Subclinical dermal involvement is detectable by high frequency ultrasound even in patients with limited cutaneous systemic sclerosis

• Published in: Arthritis research & therapy Vol. 19; no. 1; p. 61
• Main Authors: Sulli, A., Ruaro, B., Smith, V., Paolino, S., Pizzorni, C., Pesce, G., Cutolo, M.
• Format: Journal Article
• Language: English
• Published: London BioMed Central 20.03.2017
• Subjects: Abdomen; Abdomen - diagnostic imaging; Age; Aged; Arm - diagnostic imaging; Arthritis; Edema; Family medical history; Female; Fingers - diagnostic imaging; Gene expression; Hand - diagnostic imaging; Health risk assessment; Humans; Immunoglobulins; Male; Medicine; Medicine & Public Health; Middle Aged; Orthopedics; Patients; Reproducibility of Results; Research Article; Rheumatology; RNA polymerase; Scleroderma; Scleroderma, Limited - diagnostic imaging; Scleroderma, Systemic - diagnostic imaging; Severity of Illness Index; Skin; Skin - diagnostic imaging; Skin - pathology; Thorax - diagnostic imaging; Ultrasonography - methods; Rodnan skin score; Nailfold videocapillaroscopy; Dermal thickness; High-frequency ultrasound; Systemic sclerosis
• ISSN: 1478-6362; 1478-6354; 1478-6362
• DOI: 10.1186/s13075-017-1270-8

Background The aim of the study was to detect by skin high-frequency ultrasound (US) possible subclinical skin involvement in patients affected by limited cutaneous systemic sclerosis (lcSSc), in those skin areas apparently not affected by the disease on the basis of a normal modified Rodnan skin score (mRSS).

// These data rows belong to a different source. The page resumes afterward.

-- ==== Sys2Proof/Machine/Envelope.lean ====
section
/-! DEFINITION. The envelope commands WRAP and UNWRAP (spec/44_envelope.md R190 to R195). Each runs the steps of the state
machine in the order of its pseudocode, within one command. -/

namespace Sys2Proof.Machine

/-- "if a1 != d" copy SRC1 to DEST (R191, R193). -/
def copyPayload (m : Memory) (g : Regs) : Memory :=
  if g.src1 = g.dest then m else m.copy g.src1.toNat g.dest.toNat g.cnt1.toNat

/-- START and the StepI step of an envelope: a new session that has absorbed the associated data (R191, R193). -/
def envelopeAD (p : Params) (n : KeySize) (s : State) : Session :=
  absorbAll p (s.buf.readRange s.regs.src2.toNat s.regs.cnt2.toNat)
    (setLad (addBits 0 s.regs.cnt2.toNat) (startBody p n (s.regs.key n) s.regs.iv))

/-- BUF and session after WRAP's StepE on DEST (R191). -/
def wrapEncrypt (p : Params) (n : KeySize) (s : State) : Memory × Session :=
  xorRange p s.regs.cnt1.toNat s.regs.dest.toNat (copyPayload s.buf s.regs)
    (enterCTIf p s.regs.cnt1.toNat (envelopeAD p n s))

/-- The session after WRAP's StepA on DEST and StepG (R191). -/
def wrapFinal (p : Params) (n : KeySize) (s : State) : Session :=
  finalize p (absorbAll p ((wrapEncrypt p n s).1.readRange s.regs.dest.toNat s.regs.cnt1.toNat)
    (setLct (addBits 0 s.regs.cnt1.toNat) (wrapEncrypt p n s).2))

/-- WRAP (R191, R195). -/
def cmdWrap (p : Params) (kl : KeyCode) (s : State) : State :=
  match kl.size?, envelopeOK p kl s.regs with
  | some n, true =>
    finish .ok (wipe (setMacOut (val64 (tagOctets (wrapFinal p n s).t)) (setBuf (wrapEncrypt p n s).1 s)))
  | _, _ => finish .badInput s

/-- The session after UNWRAP's StepA on SRC1 and the finalization of StepV (R193). -/
def unwrapFinal (p : Params) (n : KeySize) (s : State) : Session :=
  finalize p (absorbAll p (s.buf.readRange s.regs.src1.toNat s.regs.cnt1.toNat)
    (setLct (addBits 0 s.regs.cnt1.toNat) (enterCTIf p s.regs.cnt1.toNat (envelopeAD p n s))))

/-- BUF after UNWRAP's copy and StepD on DEST, which run only when the tag matched (R193, R194). -/
def unwrapDecrypt (p : Params) (n : KeySize) (s : State) : Memory :=
  (xorRange p s.regs.cnt1.toNat s.regs.dest.toNat (copyPayload s.buf s.regs) (unwrapFinal p n s)).1

/-- UNWRAP (R193, R194, R195): MAC_OUT is not written (R183). -/
def cmdUnwrap (p : Params) (kl : KeyCode) (s : State) : State :=
  match kl.size?, envelopeOK p kl s.regs with
  | some n, true =>
    if tagMatches (tagOctets (unwrapFinal p n s).t) s.regs then finish .ok (wipe (setBuf (unwrapDecrypt p n s) s))
    else finish .badMac (wipe s)
  | _, _ => finish .badInput s

/-- The meaning of WRAP. -/
def execWrap (kl : KeyCode) (s : State) : Host.Outcome State Fault Refusal := .next (cmdWrap Config.params kl s)

/-- The meaning of UNWRAP. -/
def execUnwrap (kl : KeyCode) (s : State) : Host.Outcome State Fault Refusal := .next (cmdUnwrap Config.params kl s)

end Sys2Proof.Machine
end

Differences in dermal thickness (DT) in comparison with healthy subjects were investigated. Methods Fifty patients with lcSSc (age 62 ± 13 years (mean ± SD), disease duration 5 ± 5 years) and 50 sex-matched and age-matched healthy subjects (age 62 ± 11 years) were enrolled. DT was evaluated by both mRSS and US at the usual 17 skin areas (zygoma, fingers, dorsum of the hands, forearms, upper arms, chest, abdomen, thighs, lower legs and feet). Non-parametric tests were used for the statistical analysis. Results Subclinical dermal involvement was detected by US even in the skin areas in patients with lcSSc, who had a normal local mRSS. In addition, statistically significantly higher mean DT was found in almost all skin areas, when compared to healthy subjects ( p  < 0.0001 for all areas). In particular, DT was significantly greater in patients with lcSSc than in healthy subjects in four out of six skin areas with a normal mRSS (score = 0) (upper arm, chest and abdomen), despite the clinical classification of lcSSc. Conclusions This study strongly suggests that subclinical dermal involvement may be detectable by US even in skin areas with a normal mRSS in patients classified as having lcSSc. This should be taken into account during SSc subset classification in clinical studies/trials.